theorem effects_resolve (m p : Word) (s : State) : Effects s (resolve m p s).2 := by
  unfold resolve hashLookup
  split
  · cases hashFind s p s.cur
    · exact .log _ _
    · exact .done _
  · exact .done _

theorem effects_linkStore (obj n : Word) (s : State) : Effects s (linkStore obj n s) := .devWrite _ _ _ _

theorem effects_modSc (f : Subchannel → Subchannel) (s : State) : Effects s (modSc f s) :=
  .record _ (by intro _; exact ⟨rfl, rfl, rfl, rfl, rfl, rfl⟩) s

theorem effects_notifyComplete (s : State) : Effects s (notifyComplete s) := by
  unfold notifyComplete
  split
  · have h : Effects s (modCh (fun x => { x with notifyArmed := false }) (writeRecord s.sc.notifier (now s).1 (now s).2)) :=
      .seq (.clock s) (.seq (.seq (.seq (.seq (effects_dmaWrite _ _ _ _ _) (effects_dmaWrite _ _ _ _ _))
        (effects_dmaWrite _ _ _ _ _)) (effects_dmaWrite _ _ _ _ _))
        (.record _ (by intro _; exact ⟨rfl, rfl, rfl, rfl, rfl, rfl⟩) _))
    simp only
    split
    · exact .seq h (.raiseNotify _)
    · exact h
  · exact .done _

theorem effects_classMethod (m p : Word) {h : Word → State → State} (hh : ∀ q s, Effects s (h q s)) (s : State) :
    Effects s (classMethod m p h s) :=
  .seq (effects_resolve m p s) (.seq (hh _ _) (effects_notifyComplete _))

/-- A class method that stores its parameter. -/
theorem effects_store (m p : Word) {f : Word → Channel → Channel} (hf : ∀ q, KeepsParser (f q)) (s : State) :
    Effects s (classMethod m p (fun q => modCh (f q)) s) :=
  effects_classMethod m p (fun q s => .record (f q) (hf q) s) s

theorem effects_putPixel (x y : Nat) (v : Word) (s : State) : Effects s (putPixel x y v s) := effects_dmaWrite _ _ _ _ _

theorem effects_fill (x0 y0 w h : Nat) (c : Bool) (s : State) : Effects s (fill x0 y0 w h c s) := by
  refine .seq ?_ (.dirty _ _)
  split
  · refine effects_loop (fun _ _ => effects_loop (fun _ _ => ?_) _ _) _ _
    split
    · exact effects_putPixel _ _ _ _
    · exact .done _
  · exact .done _

theorem effects_upload (s : State) : Effects s (upload s) := by
  refine .seq ?_ (.dirty _ _)
  split
  · exact effects_loop (fun _ _ => effects_loop (fun _ _ => effects_putPixel _ _ _ _) _ _) _ _
  · exact .done _

theorem effects_imageData (m q : Word) (s : State) : Effects s (imageData m q s) := by
  unfold imageData
  split
  · exact .seq (effects_dmaWrite _ _ _ _ _) (effects_ifc _ _)
  · simp only
    split
    · exact .seq (effects_ifc _ _) (.seq (effects_upload _) (effects_ifc _ _))
    · exact effects_ifc _ _
  · exact .log _ _

theorem effects_setSizeOut (q : Word) (s : State) : Effects s (setSizeOut q s) := by
  unfold setSizeOut
  simp only
  split <;> exact effects_ifc _ _

theorem effects_setSizeIn (q : Word) (s : State) : Effects s (setSizeIn q s) := by
  unfold setSizeIn
  simp only
  split
  · exact effects_ifc _ _
  · split <;> exact effects_ifc _ _

theorem effects_copyRect (sx sy dx dy w h : Nat) (s : State) : Effects s (copyRect sx sy dx dy w h s) := by
  refine .seq ?_ (.dirty _ _)
  split
  · exact effects_loop (fun _ _ => effects_loop (fun _ _ =>
      .seq (effects_dmaRead _ _ _ _) (effects_putPixel _ _ _ _)) _ _) _ _
  · exact .done _

theorem effects_copyLines (l n : Nat) (s : State) : Effects s (copyLines l n s) :=
  effects_loop (fun _ _ => effects_loop (fun _ _ =>
    .seq (effects_dmaRead _ _ _ _) (effects_dmaWrite _ _ _ _ _)) _ _) _ _

theorem effects_memCopy (s : State) : Effects s (memCopy s) := by
  unfold memCopy
  simp only
  split
  · exact .seq (effects_copyLines _ _ _) (.dirty _ _)
  · exact effects_copyLines _ _ _

theorem effects_bufferNotify (q : Word) (s : State) :
    Effects s (memCopy (modCh (fun x => { x with m2mf := { x.m2mf with notify := q } }) s)) := by
  refine .seq (.record _ ?_ _) (effects_memCopy _)
  intro _; exact ⟨rfl, rfl, rfl, rfl, rfl, rfl⟩

theorem effects_clearPlane (obj base : Word) (pitch b x0 y0 w h : Nat) (v : Word) (s : State) :
    Effects s (clearPlane obj base pitch b x0 y0 w h v s) :=
  effects_loop (fun _ _ => effects_loop (fun _ _ => effects_dmaWrite _ _ _ _ _) _ _) _ _

theorem effects_clearSurfaces (p : Word) (s : State) : Effects s (clearSurfaces p s) := by
  unfold clearSurfaces
  simp only
  refine .seq ?_ (.dirty _ _)
  split <;> split
  · exact .seq (effects_clearPlane _ _ _ _ _ _ _ _ _ _) (effects_clearPlane _ _ _ _ _ _ _ _ _ _)
  · exact effects_clearPlane _ _ _ _ _ _ _ _ _ _
  · exact effects_clearPlane _ _ _ _ _ _ _ _ _ _
  · exact .done _

theorem effects_bind (p : Word) (s : State) : Effects s (doBind p s) := by
  refine .seq (t := linkBefore s) ?_ (.seq (t := rebind p (linkBefore s)) ?_ ?_)
  · unfold linkBefore; split
    · exact effects_linkStore _ _ _
    · exact .done _
  · unfold rebind hashLookup
    cases hashFind (linkBefore s) p (linkBefore s).cur
    · exact .log _ _
    · exact effects_modSc _ _
  · show Effects _ (linkAfter _)
    unfold linkAfter; split
    · split
      · exact effects_linkStore _ _ _
      · exact effects_modSc _ _
    · exact .done _

theorem effects_notify (p : Word) (s : State) : Effects s (doNotify p s) := by
  unfold doNotify
  exact .seq (effects_resolve _ _ _) (.record _ (by intro _; exact ⟨rfl, rfl, rfl, rfl, rfl, rfl⟩) _)

theorem effects_setNotifier (p : Word) (s : State) : Effects s (doSetNotifier p s) := by
  unfold doSetNotifier
  exact .seq (effects_resolve _ _ _) (effects_modSc _ _)

theorem effects_noRow (p : Word) (s : State) : Effects s (doNoRow p s) := by
  unfold doNoRow
  split
  · exact .log _ _
  · split
    · exact .seq (.queue _ _) (.raiseFifo _)
    · exact .log _ _
    · exact effects_classMethod _ _ (fun _ _ => .log _ _) _
    · exact effects_classMethod _ _ (fun _ _ => .log _ _) _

__EXERCISE DETAILS__: Search the data above for the word "setSizeIn" and say how many lines contain it, giving only that number.

__TASK ANSWER__: 2